Kahrolası formatlar.. İlk mesajdan daraldı ruhum bak şimdi. Soruda mı soramıycaz yani? Nazım,tevfik,livaneli,montaigne demek yasak yani. İçerik neyse ona hizmet edicez yani. Fazla kontrolcülük,samimiyeti törpüler,disiplinsizlikten ziyade. Bir gidip Çay da koyamam şimdi ezan okundu tüh. Bilahare lifinizi bana yollayın da azıcık dertleşeyim. Benimki formatgillerden çıktı.
 

Bittabi topluma göre şekillenmekten kastım şiddet, alkol ve kumara göz yumma durumunu kapsamıyor. Benim kastım aslında dayanılması çok daha zor olan psikolojik baskı. Cümle aralarına sıkıştırılmış imalar. Zamanla değişen karakterlerin bir ürünü olan değersizleştirme durumu.
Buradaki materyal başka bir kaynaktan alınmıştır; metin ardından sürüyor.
-- ==== Sys2Proof/Tests/Slice0.lean ====
section
/-! SUPPORT. Tests: ill-formed terms that the checks refuse, words written out from their encodings, and single steps on a small state. -/

namespace Sys2Proof.Tests
open Sys2Proof Sys2Proof.Machine Sys2Proof.Claims

set_option Elab.async false

/-! Ill-formed operations. -/

theorem test_wf_refuses_source : [Instr.jmp 0x2E, .callr 0x2F, .add .ia false 2 0x2E 0, .add .ib false 2 0 0x2F, .stg 3 0x2F, .whPin 0x2E,
    .spawn 0 0x2E 0, .spawn 0 0 0x2F, .sysWr 0x2E 0, .probe 0 false 0x2F 0, .ld64 1 2 0x2E 0].all (fun i => !i.wf) = true := by decide

theorem test_wf_refuses_fp_source : [Instr.faddS false 2 0x28 0, .fmulS false 2 0 0x2F, .fcmpLtS 1 0x2C 0, .fcvtIS false 2 0x29].all
    (fun i => !i.wf) = true := by decide

theorem test_wf_refuses_destination : [Instr.add .ia true 1 0 0, .faddS true 31 0 0, .vadd .va true 4 0 0, .sysRd true 2 0, .timeRd true 3,
    .vld .vb true 6 0 0 0].all (fun i => !i.wf) = true := by decide

theorem test_wf_refuses_predicate : [Instr.cmpEq .ia 0 1 2, .pnot .ib 0 1, .fcmpEqS 0 1 2, .kcheck 0 1 2 3, .vcmpLt .va 0 1 2].all
    (fun i => !i.wf) = true := by decide

theorem test_wf_refuses_scope : [Instr.fence 6 0 1, .fenceX 7 1, .ldAcq 1 2 3 6, .stRel 1 2 3 7, .wakew 0 0 0 6 0, .waitw 0 0 0 0 false 7 0,
    .amoInc 1 2 0 0 6 0].all (fun i => !i.wf) = true := by decide

theorem test_wf_refuses_empty : [Instr.loop false 1 0, .fence 1 0 0, .fenceX 1 0, .mcancel 0].all (fun i => !i.wf) = true := by decide

theorem test_wf_refuses_condition : [Instr.waitw 0 0 0 3 false 0 0, .waitw 0 0 0 2 false 0 1].all (fun i => !i.wf) = true := by decide

theorem test_wf_refuses_atomic : [Instr.amoAdd 1 2 3 2 0 0 4, .amoAdd 1 2 3 3 0 0 4, .amoFadd 1 2 3 1 0 0 4, .redAdd 2 3 2 0 0 4, .amoAdd 1 2 3 0 0 0 0x33,
    .amoAdd 1 2 3 0 0 0 0x2E, .redFadd 2 5 0 0 0 0x35].all (fun i => !i.wf) = true := by decide

theorem test_wf_refuses_block : [Instr.cpGath 0 0 15 0, .cpRamo 0 0 14 0, .kderive 0 1 15, .kcheck 1 0 15 0, .kmint 0 15,
    .pgReform 0 15 2].all (fun i => !i.wf) = true := by decide

theorem test_wf_refuses_vector : [Instr.vcvtFrom .va false 1 0x28 0 0, .vpart .vb false 1 2 3 false 0 4].all (fun i => !i.wf) = true := by decide

theorem test_wf_refuses_range : [Instr.stg 28 0, .stgLo 31 0, .vtSet 6, .phase 0 9, .maccClr false 127 1, .maccClr true 1 127,
    .fpcSet true false 3 false false false 0, .fpcSet false true 0 true false false 0].all (fun i => !i.wf) = true := by decide

/-! Words, written from the match, mask and field places of each entry and the extension words of Tables 3.13 to 3.18. -/

/-- Each word, with its extension word, is read in a slot as the operation beside it. -/
def reads (sl : Slot) (l : List (BitVec 24 × BitVec 24 × Instr)) : Bool :=
  l.all fun w => decode sl (fun _ => w.2.1) w.1 == some w.2.2.canon && w.2.2.encode == w.1

theorem test_words_c_a : reads .c [
  (0x000000, 0, .nop .c),
  (0x06D253, 0, .br 0x2d253),
  (0x080003, 0, .jmp 3),
  (0x0C855E, 0, .call 0x855e),
  (0x10000B, 0, .callr 0xb),
  (0x140000, 0, .ret),
  (0x1B5A61, 0, .loop true 0x2b 0x261),
  (0x1E4600, 0x888E42, .bktJmp 0x24 3 0x888e4 2),
  (0x218000, 0x0F321A, .park 3 0xf321a),
  (0x240000, 0, .exit),
  (0x2A88AB, 0, .spawn 5 0x22 0x2b),
  (0x2FD180, 0x080000, .waitw 7 5 6 0 false 2 0)] = true := by decide +kernel

theorem test_words_c_b : reads .c [
  (0x33C540, 0x00C722, .wakew 7 4 0x15 0 0xc722),
  (0x340374, 0, .foldArrive 0x374),
  (0x3801F8, 0, .foldWait 0x1f8),
  (0x3C03F2, 0, .foldSync 0x3f2),
  (0x4140CE, 0, .foldBytes 0x14 0xce),
  (0x440009, 0, .whWait 9),
  (0x4AC905, 0, .probe 5 true 0x24 5),
  (0x4C0000, 0, .segMark),
  (0x51E000, 0x001DA4, .fence 3 6 0x1da4),
  (0x558019, 0, .fenceX 3 0x19),
  (0x586291, 0, .trap 6 0x291),
  (0x5C0B29, 0, .brk 0xb29)] = true := by decide +kernel

theorem test_words_c_c : reads .c [
  (0x600000, 0, .rfe),
  (0x6408F5, 0, .ctxResumeRun 0x23 0x35),
  (0x641C9E, 0, .ctxResumePark 0x32 0x1e),
  (0x64258B, 0, .ctxResumePre 0x16 0xb),
  (0x680AC0, 0, .ctxKill 0x2b),
  (0x681980, 0, .ctxKillRun 0x26),
  (0x6C0000, 0, .halt)] = true := by decide +kernel

theorem test_words_ib_a : reads .ib [
  (0x044109, 0, .add .ib false 4 4 9),
  (0x0C328A, 0, .mul .ib false 3 0xa 0xa),
  (0x1584CB, 0, .mulhu .ib false 0x18 0x13 0xb),
  (0x1D187D, 0, .divu .ib false 0x11 0x21 0x3d),
  (0x243727, 0, .remu .ib false 3 0x1c 0x27),
  (0x2D913E, 0, .or .ib false 0x19 4 0x3e),
  (0x34FCC6, 0, .andn .ib false 0xf 0x33 6),
  (0x3D63B4, 0, .xnor .ib false 0x16 0xe 0x34),
  (0x44A4D4, 0, .shr .ib false 0xa 0x13 0x14),
  (0x4C57F4, 0, .rotr .ib false 5 0x1f 0x34),
  (0x542DA1, 0, .max .ib false 2 0x36 0x21),
  (0x5DBA81, 0, .maxu .ib false 0x1b 0x2a 1)] = true := by decide +kernel

theorem test_words_ib_b : reads .ib [
  (0x65AF00, 0, .ctz .ib false 0x1a 0x3c),
  (0x6DF900, 0, .bswap .ib false 0x1f 0x24),
  (0x75DCF2, 0, .bins .ib 0x1d 0x33 0x32),
  (0x7DD3D4, 0, .addS3 .ib false 0x1d 0xf 0x14),
  (0x8494A3, 0, .zext .ib false 9 0x12 0x23),
  (0x8C4E0C, 0, .litHi .ib false 4 0x38 0xc),
  (0x942DB3, 0, .cmpNe .ib 2 0x36 0x33),
  (0x9C1FAC, 0, .cmpLtu .ib 1 0x3e 0x2c),
  (0xA41DF7, 0, .cmpLeu .ib 1 0x37 0x37),
  (0xAC15D8, 0, .por .ib 1 0x17 0x18),
  (0xB43D80, 0, .pnot .ib 3 0x36),
  (0xC20CA6, 0, .ldU8 0x10 3 0xa 6)] = true := by decide +kernel

theorem test_words_ib_c : reads .ib [
  (0xC49191, 0, .ldS8 4 4 0x19 1),
  (0xCA38DA, 0, .ldU16 0x11 6 0xd 0xa),
  (0xCFFD08, 0, .ldS16 0x1f 7 0x10 8),
  (0xD189BE, 0, .ldU32 0xc 2 0x1b 0xe),
  (0xD43DD6, 0, .ldS32 1 7 0x1d 6),
  (0xDAB701, 0, .ld64 0x15 5 0x30 1),
  (0xDCBB38, 0, .ldAcq 5 6 0x33 4),
  (0xE39AD4, 0, .st8 0x1c 6 0x2d 4),
  (0xE67C1A, 0, .st16 0x13 7 1 0xa),
  (0xEB1D09, 0, .st32 0x18 7 0x10 9),
  (0xEEAFD9, 0, .st64 0x15 3 0x3d 9),
  (0xF02608, 0, .stRel 1 1 0x20 4)] = true := by decide +kernel

theorem test_words_ib_d : reads .ib [
  (0xF50212, 0, .ldk 8 0x21 2),
  (0xF97B20, 0x01CF60, .amoAdd 0xb 6 2 0 3 9 0x3b),
  (0xFB9B40, 0x112000, .amoInc 0x1c 6 4 0 2 4),
  (0xF8D330, 0x22AF40, .amoAnd 6 4 3 0 5 5 0x3a),
  (0xF8E770, 0x365820, .amoOr 7 1 7 1 4 0xb 1),
  (0xFB7F30, 0x445540, .amoXor 0x1b 7 3 1 0 0xa 0x2a),
  (0xFBBB70, 0x52CE80, .amoSmin 0x1d 6 7 0 5 9 0x34),
  (0xF92B40, 0x60F1C0, .amoSmax 9 2 4 0 1 0xe 0xe),
  (0xFB2B60, 0x726780, .amoUmin 0x19 2 6 0 4 0xc 0x3c),
  (0xFAB740, 0x853460, .amoUmax 0x15 5 4 1 2 6 0x23),
  (0xF87370, 0x90E460, .amoSwap 3 4 7 0 1 0xc 0x23),
  (0xFA1310, 0xA4BA52, .amoCas 0x10 4 1 1 1 7 0x12 0x12)] = true := by decide +kernel

theorem test_words_ib_e : reads .ib [
  (0xF9D360, 0xB12660, .amoFadd 0xe 4 6 0 2 4 0x33),
  (0xFC1F30, 0x021A20, .redAdd 7 3 0 4 3 0x11),
  (0xFC0760, 0x154000, .redInc 1 6 1 2 8),
  (0xFC1370, 0x202060, .redAnd 4 7 0 0 4 3),
  (0xFC0B70, 0x35D360, .redOr 2 7 1 3 0xa 0x1b),
  (0xFC1710, 0x45FBE0, .redXor 5 1 1 3 0xf 0x1f),
  (0xFC1710, 0x563C80, .redSmin 5 1 1 4 7 0x24),
  (0xFC1B20, 0x60E100, .redSmax 6 2 0 1 0xc 8),
  (0xFC0F50, 0x7267C0, .redUmin 3 5 0 4 0xc 0x3e),
  (0xFC1370, 0x81D740, .redUmax 4 7 0 3 0xa 0x3a),
  (0xFC1F40, 0xB06860, .redFadd 7 4 0 0 0xd 3)] = true := by decide +kernel

theorem test_words_ia_a : reads .ia [
  (0x093A8D, 0, .sub .ia false 0x13 0x2a 0xd),
  (0x11E602, 0, .mulh .ia false 0x1e 0x18 2),
  (0x19D848, 0, .div .ia false 0x1d 0x21 8),
  (0x211863, 0, .rem .ia false 0x11 0x21 0x23),
  (0x292EA8, 0, .and .ia false 0x12 0x3a 0x28),
  (0x319774, 0, .xor .ia false 0x19 0x1d 0x34),
  (0x3A0787, 0, .orn .ia true 0 0x1e 7),
  (0x407A5C, 0, .shl .ia false 7 0x29 0x1c),
  (0x49BE96, 0, .sar .ia false 0x1b 0x3a 0x16),
  (0x518A12, 0, .min .ia false 0x18 0x28 0x12),
  (0x596C88, 0, .minu .ia false 0x16 0x32 8),
  (0x6071C0, 0, .clz .ia false 7 7)] = true := by decide +kernel

theorem test_words_ia_b : reads .ia [
  (0x6977C0, 0, .popc .ia false 0x17 0x1f),
  (0x712683, 0, .bext .ia false 0x12 0x1a 3),
  (0x781FAD, 0, .addS2 .ia false 1 0x3e 0x2d),
  (0x820CA2, 0, .sext .ia true 0 0x32 0x22),
  (0x88D200, 0, .mov .ia false 0xd 8),
  (0x903C67, 0, .cmpEq .ia 3 0x31 0x27),
  (0x981902, 0, .cmpLt .ia 1 0x24 2),
  (0xA012E6, 0, .cmpLe .ia 1 0xb 0x26),
  (0xA83A11, 0, .pand .ia 3 0x28 0x11),
  (0xB034E6, 0, .pxor .ia 3 0x13 0x26),
  (0xB832A8, 0, .tstBit .ia 3 0xa 0x28),
  (0xC18447, 0, .faddS false 0x18 0x11 7)] = true := by decide +kernel

theorem test_words_ia_c : reads .ia [
  (0xC47F53, 0, .fsubS false 7 0x3d 0x13),
  (0xCA0822, 0, .fmulS true 0 0x20 0x22),
  (0xCC24E3, 0, .ffmaS false 2 0x13 0x23),
  (0xD0C75B, 0, .fminS false 0xc 0x1d 0x1b),
  (0xD41193, 0, .fmaxS false 1 6 0x13),
  (0xD83E0A, 0, .fcmpLtS 3 0x38 0xa),
  (0xDC3259, 0, .fcmpEqS 3 9 0x19),
  (0xE03100, 0, .fcvtSI false 3 4),
  (0xE09801, 0, .fcvtSIU false 9 0x20),
  (0xE5C5C0, 0, .fcvtIS false 0x1c 0x17),
  (0xE487C1, 0, .fcvtISU false 8 0x1f),
  (0xE51C42, 0, .fcvtISW false 0x11 0x31)] = true := by decide +kernel

theorem test_words_ia_d : reads .ia [
  (0xE94AC0, 0, .sysRd false 0x14 0x2b),
  (0xEC0322, 0, .sysWr 0xc 0x22),
  (0xF1D000, 0, .budRd false 0x1d),
  (0xF60000, 0, .timeRd true 0)] = true := by decide +kernel

theorem test_words_vb_a : reads .vb [
  (0x043CBF, 0, .vadd .vb false 3 0x32 0x3f),
  (0x0D407F, 0, .vmul .vb false 0x14 1 0x3f),
  (0x149A77, 0, .vfms .vb false 9 0x29 0x37),
  (0x1D0D16, 0, .vmin .vb false 0x10 0x34 0x16),
  (0x259F80, 0, .vabs .vb false 0x19 0x3e),
  (0x2C8D00, 0, .vmov .vb false 8 0x34),
  (0x34BA66, 0, .vor .vb false 0xb 0x29 0x26),
  (0x3D0C00, 0, .vnot .vb false 0x10 0x30),
  (0x444DB8, 0, .vshr .vb false 4 0x36 0x38),
  (0x4C3F65, 0, .vcmpEq .vb 3 0x3d 0x25),
  (0x543BE4, 0, .vcmpLt .vb 3 0x2f 0x24),
  (0x5E0D92, 0, .vsel .vb true 0 0x36 0x12)] = true := by decide +kernel

theorem test_words_vb_b : reads .vb [
  (0x64E66A, 0, .vcvtSc .vb false 0xe 0x19 5 false 2),
  (0x6CA436, 0, .vredMax .vb false 0xa 0x10 0x36),
  (0x75BF21, 0, .vscanAdd .vb false 0x1b 0x3c 0x21),
  (0x7C4E35, 0, .vext .vb 4 0x38 0x35),
  (0x85B462, 0, .vrot .vb false 0x1b 0x11 0x22),
  (0x8D237D, 0, .vld .vb false 0x12 0xd 7 5),
  (0x9512EE, 0, .vgath .vb false 0x11 0xb 5 6),
  (0x9C6DC5, 0, .vlut .vb false 6 0x37 5),
  (0xC024C0, 0, .vexp2 false 2 0x13),
  (0xC43E80, 0, .vlog2 false 3 0x3a),
  (0xC87180, 0, .vrcp false 7 6),
  (0xCC2F80, 0, .vrsqrt false 2 0x3e)] = true := by decide +kernel

theorem test_words_vb_c : reads .vb [
  (0xD1EA00, 0, .vsqrt false 0x1e 0x28),
  (0xD5F300, 0, .vtanh false 0x1f 0xc),
  (0xD8DEC0, 0, .verf false 0xd 0x3b),
  (0xDC3500, 0, .vsigm false 3 0x14),
  (0xE0811A, 0, .vdiv false 8 4 0x1a),
  (0xE55B80, 0, .vfloor false 0x15 0x2e)] = true := by decide +kernel

theorem test_words_va_a : reads .va [
  (0x09441D, 0, .vsub .va false 0x14 0x10 0x1d),
  (0x10A793, 0, .vfma .va false 0xa 0x1e 0x13),
  (0x18C30B, 0, .vfnma .va false 0xc 0xc 0xb),
  (0x209997, 0, .vmax .va false 9 0x26 0x17),
  (0x28C840, 0, .vneg .va false 0xc 0x21),
  (0x3017C1, 0, .vand .va false 1 0x1f 1),
  (0x387AA6, 0, .vxor .va false 7 0x2a 0x26),
  (0x40675D, 0, .vshl .va false 6 0x1d 0x1d),
  (0x49A0E7, 0, .vsar .va false 0x1a 3 0x27),
  (0x5035C5, 0, .vcmpNe .va 3 0x17 5),
  (0x581E7A, 0, .vcmpLe .va 1 0x39 0x3a),
  (0x6104D2, 0, .vcvtTo .va false 0x10 0x13 2 2)] = true := by decide +kernel

theorem test_words_va_b : reads .va [
  (0x60B42D, 0, .vcvtFrom .va false 0xb 0x10 5 1),
  (0x6961E9, 0, .vredAdd .va false 0x16 7 0x29),
  (0x71519C, 0, .vredMin .va false 0x15 6 0x1c),
  (0x797B7E, 0, .vbcast .va false 0x17 0x2d 0x3e),
  (0x80C833, 0, .vperm .va false 0xc 0x20 0x33),
  (0x897135, 0x0000FB, .vpart .va false 0x17 4 5 true 3 0x1b),
  (0x90C666, 0, .vst .va 0xc 0x19 4 6),
  (0x98E7E2, 0, .vscat .va 0xe 0x1f 4 2),
  (0xC1C5F4, 0, .vmulhi false 0x1c 0x17 0x34),
  (0xC4D492, 0, .vdot4 false 0xd 0x12 0x12),
  (0xCA0832, 0, .vamax true 0 0x20 0x32)] = true := by decide +kernel

theorem test_words_mx : reads .mx [
  (0x06F980, 0, .mma 0x2f 0x26 false false false false),
  (0x08360E, 0, .maccClr false 0x6c 0xe),
  (0x0F8980, 0, .maccLd 0x38 true 0x18),
  (0x11F490, 0, .maccSt 0x1f false 0x49),
  (0x140002, 0, .mcancel 2)] = true := by decide +kernel

theorem test_words_xc_a : reads .xc [
  (0x041FB7, 0, .cpFill 1 7 0xd true 7),
  (0x09332A, 0, .cpDrain 0x13 1 9 false 0xa),
  (0x0C2824, 0, .cpGath 2 4 1 4),
  (0x11E445, 0, .cpScat 0x1e 2 2 5),
  (0x173721, 0, .cpBcst 0x33 3 9 1),
  (0x18CA2E, 0, .cpRedFadd 0xc 5 1 0xe),
  (0x198349, 0, .cpRedBf2Add 0x18 1 0xa 9),
  (0x1AC423, 0, .cpRedIntAdd 0x2c 2 1 3),
  (0x1BBFCF, 0, .cpRedSmax 0x3b 7 0xe 0xf),
  (0x183284, 0, .cpRedUmax 3 1 4 4),
  (0x1CC68B, 0, .cpSelr 0xc 3 4 0xb),
  (0x22A72D, 0, .cpSelc 0x2a 3 9 0xd)] = true := by decide +kernel

theorem test_words_xc_b : reads .xc [
  (0x266423, 0, .cpRmaPut 0x26 2 1 3),
  (0x25FC26, 0, .cpRmaGet 0x1f 6 1 6),
  (0x2BDAA1, 0, .cpRamo 0x3d 5 5 1),
  (0x2C9377, 0, .cpGdrain 9 1 0xb 7),
  (0x30023F, 0, .cpPmtGrant 1 1 0xf),
  (0x300EE2, 0, .cpPmtTake 7 7 2),
  (0x35A000, 0, .cpCancel 0x1a),
  (0x340800, 0, .cpCancelAll),
  (0x380036, 0, .whFetchPred 0x36),
  (0x380078, 0, .whFetchDem 0x38),
  (0x3C0037, 0, .whDrop 0x37),
  (0x400027, 0, .whPin 0x27)] = true := by decide +kernel

theorem test_words_xc_c : reads .xc [
  (0x440028, 0, .whUnpin 0x28),
  (0x480015, 0, .whQry 0x15)] = true := by decide +kernel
Artık kadınlar tarafından sorgusuzca itaat edilen bir inanç var ki o da "evlenince erkek değişir". Halbuki bu bile kadını aşağılayan bir düşüncedir nazarımda. Zira evlenince değişen tek kişi erkek değildir. Birlikte geçirilen zamanla alakalıdır kişilerdeki değişim. Kadınlardaki bu "ilgiye muhtaç" hal maalesef ki bitmiyor ve sanki değişen sadece erkekmiş gibi bir hissiyata sebep oluyor.

Evlilikle alakalı endişelerim çoğu zaman yersiz olsa da, nihayetinde tek taraflı bir endişe değil bende hasıl olan. Aynı evin içinde geçirilen uzun zaman neticesinde ben ne yönde bir değişime uğrayacağım? Karşı tarafın değişimini nasıl bir ruh haliyle karşılayacağım? Asırlardır toplumun dayattığı "kadın çaresizdir, kadın bir erkeğe muhtaçtır" fikrine sonuna kadar karşı çıksam da, nasıl kendimi bu baskıdan koruyacağım?

Keşke "ehehe evlenicem mutlu olup bir yastığı eskitip diğer yastığın üzerinde zıplıycaz eşimle ehehe" gibi düşlerim olabilseydi. Ancak ben korkuyorum. En çok da değişmekten... Karşı durmak ve değiştirmek adına vasıfsız denilecek kelamlar sunmaktan başka bir şey yapamıyorum şu anda belki. Ancak bu duruma dahil olduğumda onu bile yapamayacak kadar vazgeçmekten korkuyorum.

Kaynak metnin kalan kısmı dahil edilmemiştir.